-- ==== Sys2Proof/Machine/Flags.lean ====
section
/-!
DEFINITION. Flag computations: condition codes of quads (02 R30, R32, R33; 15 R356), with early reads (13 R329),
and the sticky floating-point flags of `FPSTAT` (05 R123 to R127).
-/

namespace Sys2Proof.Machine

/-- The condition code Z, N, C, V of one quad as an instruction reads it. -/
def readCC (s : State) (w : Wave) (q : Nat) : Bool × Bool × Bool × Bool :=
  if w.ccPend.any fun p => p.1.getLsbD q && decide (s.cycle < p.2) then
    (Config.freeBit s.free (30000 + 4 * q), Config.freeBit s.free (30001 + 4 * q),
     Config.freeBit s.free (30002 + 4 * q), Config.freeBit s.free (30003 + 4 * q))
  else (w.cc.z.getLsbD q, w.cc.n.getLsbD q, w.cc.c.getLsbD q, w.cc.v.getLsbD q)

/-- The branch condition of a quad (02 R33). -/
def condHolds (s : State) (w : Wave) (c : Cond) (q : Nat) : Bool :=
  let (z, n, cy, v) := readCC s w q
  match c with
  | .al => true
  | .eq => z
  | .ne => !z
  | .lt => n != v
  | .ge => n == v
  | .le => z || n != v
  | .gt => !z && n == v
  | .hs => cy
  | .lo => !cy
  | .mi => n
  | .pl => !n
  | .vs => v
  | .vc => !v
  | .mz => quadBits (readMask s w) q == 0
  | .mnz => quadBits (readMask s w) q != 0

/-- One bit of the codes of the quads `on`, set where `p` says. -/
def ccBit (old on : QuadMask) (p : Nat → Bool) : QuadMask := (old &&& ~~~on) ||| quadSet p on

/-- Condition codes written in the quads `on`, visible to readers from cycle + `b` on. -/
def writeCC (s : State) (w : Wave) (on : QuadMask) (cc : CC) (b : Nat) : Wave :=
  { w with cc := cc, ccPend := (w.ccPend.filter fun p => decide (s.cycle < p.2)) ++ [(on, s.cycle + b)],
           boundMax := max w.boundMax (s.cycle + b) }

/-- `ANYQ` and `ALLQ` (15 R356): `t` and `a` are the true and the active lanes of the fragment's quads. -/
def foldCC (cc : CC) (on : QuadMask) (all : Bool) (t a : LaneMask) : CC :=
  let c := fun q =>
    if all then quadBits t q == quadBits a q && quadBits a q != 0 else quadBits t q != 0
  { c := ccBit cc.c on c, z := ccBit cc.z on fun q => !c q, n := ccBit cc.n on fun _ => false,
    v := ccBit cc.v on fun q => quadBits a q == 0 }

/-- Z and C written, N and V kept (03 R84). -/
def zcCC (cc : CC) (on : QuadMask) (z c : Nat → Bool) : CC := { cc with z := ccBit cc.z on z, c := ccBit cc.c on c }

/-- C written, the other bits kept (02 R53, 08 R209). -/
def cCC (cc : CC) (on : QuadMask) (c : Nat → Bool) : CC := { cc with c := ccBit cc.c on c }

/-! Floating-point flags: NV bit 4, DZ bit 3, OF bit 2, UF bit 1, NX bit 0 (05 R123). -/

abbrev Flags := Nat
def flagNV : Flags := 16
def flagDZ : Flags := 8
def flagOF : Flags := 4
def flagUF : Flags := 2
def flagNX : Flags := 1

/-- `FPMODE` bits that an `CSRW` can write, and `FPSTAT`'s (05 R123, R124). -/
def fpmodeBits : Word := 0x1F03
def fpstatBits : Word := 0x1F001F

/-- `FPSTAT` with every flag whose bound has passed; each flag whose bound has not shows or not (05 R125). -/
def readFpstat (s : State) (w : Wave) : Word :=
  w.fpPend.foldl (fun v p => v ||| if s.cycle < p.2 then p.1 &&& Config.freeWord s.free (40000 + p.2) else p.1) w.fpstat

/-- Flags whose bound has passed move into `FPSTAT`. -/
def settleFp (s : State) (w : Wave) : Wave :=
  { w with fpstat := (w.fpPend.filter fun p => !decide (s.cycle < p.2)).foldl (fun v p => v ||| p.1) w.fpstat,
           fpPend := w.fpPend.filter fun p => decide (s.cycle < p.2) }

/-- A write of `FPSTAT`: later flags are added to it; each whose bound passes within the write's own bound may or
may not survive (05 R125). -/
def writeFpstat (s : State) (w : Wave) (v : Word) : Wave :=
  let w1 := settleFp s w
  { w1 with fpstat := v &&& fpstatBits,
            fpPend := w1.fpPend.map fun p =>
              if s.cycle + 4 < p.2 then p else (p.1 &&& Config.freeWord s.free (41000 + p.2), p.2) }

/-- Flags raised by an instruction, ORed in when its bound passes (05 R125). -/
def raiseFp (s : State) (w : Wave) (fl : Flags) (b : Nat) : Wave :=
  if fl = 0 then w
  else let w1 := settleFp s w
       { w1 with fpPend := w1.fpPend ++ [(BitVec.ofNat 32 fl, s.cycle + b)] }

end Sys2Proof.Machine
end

# # # # # # #

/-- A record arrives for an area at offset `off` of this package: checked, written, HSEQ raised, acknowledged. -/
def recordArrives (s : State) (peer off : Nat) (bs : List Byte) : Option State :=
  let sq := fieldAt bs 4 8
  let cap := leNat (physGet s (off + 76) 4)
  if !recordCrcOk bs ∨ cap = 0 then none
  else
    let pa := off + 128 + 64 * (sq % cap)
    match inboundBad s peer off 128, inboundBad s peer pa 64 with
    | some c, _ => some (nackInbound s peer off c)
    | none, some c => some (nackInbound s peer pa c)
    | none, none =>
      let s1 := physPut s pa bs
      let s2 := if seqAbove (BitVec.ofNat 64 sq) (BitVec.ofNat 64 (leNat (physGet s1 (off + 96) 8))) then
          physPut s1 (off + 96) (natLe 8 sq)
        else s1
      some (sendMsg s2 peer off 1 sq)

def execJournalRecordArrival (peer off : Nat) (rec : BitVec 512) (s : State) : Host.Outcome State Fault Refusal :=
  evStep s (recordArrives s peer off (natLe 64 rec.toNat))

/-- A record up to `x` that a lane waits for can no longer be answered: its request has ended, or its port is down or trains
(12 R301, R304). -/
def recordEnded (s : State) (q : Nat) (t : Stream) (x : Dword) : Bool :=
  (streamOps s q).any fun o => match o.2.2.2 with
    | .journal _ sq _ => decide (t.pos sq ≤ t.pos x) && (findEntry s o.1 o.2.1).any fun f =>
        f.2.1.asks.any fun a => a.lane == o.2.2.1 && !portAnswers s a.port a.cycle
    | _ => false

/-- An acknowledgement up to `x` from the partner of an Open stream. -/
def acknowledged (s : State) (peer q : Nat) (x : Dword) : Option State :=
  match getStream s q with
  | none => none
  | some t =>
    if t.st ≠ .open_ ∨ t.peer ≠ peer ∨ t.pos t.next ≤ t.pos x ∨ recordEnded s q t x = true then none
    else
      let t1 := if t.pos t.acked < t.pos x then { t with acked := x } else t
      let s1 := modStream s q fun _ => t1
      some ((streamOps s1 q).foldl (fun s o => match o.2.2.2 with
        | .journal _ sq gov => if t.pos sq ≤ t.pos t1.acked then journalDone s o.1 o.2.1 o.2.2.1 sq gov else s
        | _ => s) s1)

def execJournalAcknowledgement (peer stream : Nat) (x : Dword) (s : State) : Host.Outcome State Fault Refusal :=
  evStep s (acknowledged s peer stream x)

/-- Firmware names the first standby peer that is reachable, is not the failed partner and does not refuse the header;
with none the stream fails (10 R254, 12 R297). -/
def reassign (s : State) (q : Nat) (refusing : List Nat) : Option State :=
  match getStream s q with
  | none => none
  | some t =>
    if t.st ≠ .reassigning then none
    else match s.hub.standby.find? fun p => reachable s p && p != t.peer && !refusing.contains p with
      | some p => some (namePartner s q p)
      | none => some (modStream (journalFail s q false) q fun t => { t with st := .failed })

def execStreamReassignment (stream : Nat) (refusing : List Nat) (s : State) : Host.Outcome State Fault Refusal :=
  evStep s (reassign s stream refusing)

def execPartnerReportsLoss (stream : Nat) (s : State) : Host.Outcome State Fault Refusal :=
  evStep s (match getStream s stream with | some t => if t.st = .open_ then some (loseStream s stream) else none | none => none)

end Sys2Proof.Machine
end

# # # # # # #

**What is expected:** Above is a listing; print exactly its lines from the one with "(02 R33). -/" through the one with "def writeCC (s", and no other lines.

**Written answer:**
/-- The branch condition of a quad (02 R33). -/
def condHolds (s : State) (w : Wave) (c : Cond) (q : Nat) : Bool :=
  let (z, n, cy, v) := readCC s w q
  match c with
  | .al => true
  | .eq => z
  | .ne => !z
  | .lt => n != v
  | .ge => n == v
  | .le => z || n != v
  | .gt => !z && n == v
  | .hs => cy
  | .lo => !cy
  | .mi => n
  | .pl => !n
  | .vs => v
  | .vc => !v
  | .mz => quadBits (readMask s w) q == 0
  | .mnz => quadBits (readMask s w) q != 0

/-- One bit of the codes of the quads `on`, set where `p` says. -/
def ccBit (old on : QuadMask) (p : Nat → Bool) : QuadMask := (old &&& ~~~on) ||| quadSet p on

/-- Condition codes written in the quads `on`, visible to readers from cycle + `b` on. -/
def writeCC (s : State) (w : Wave) (on : QuadMask) (cc : CC) (b : Nat) : Wave :=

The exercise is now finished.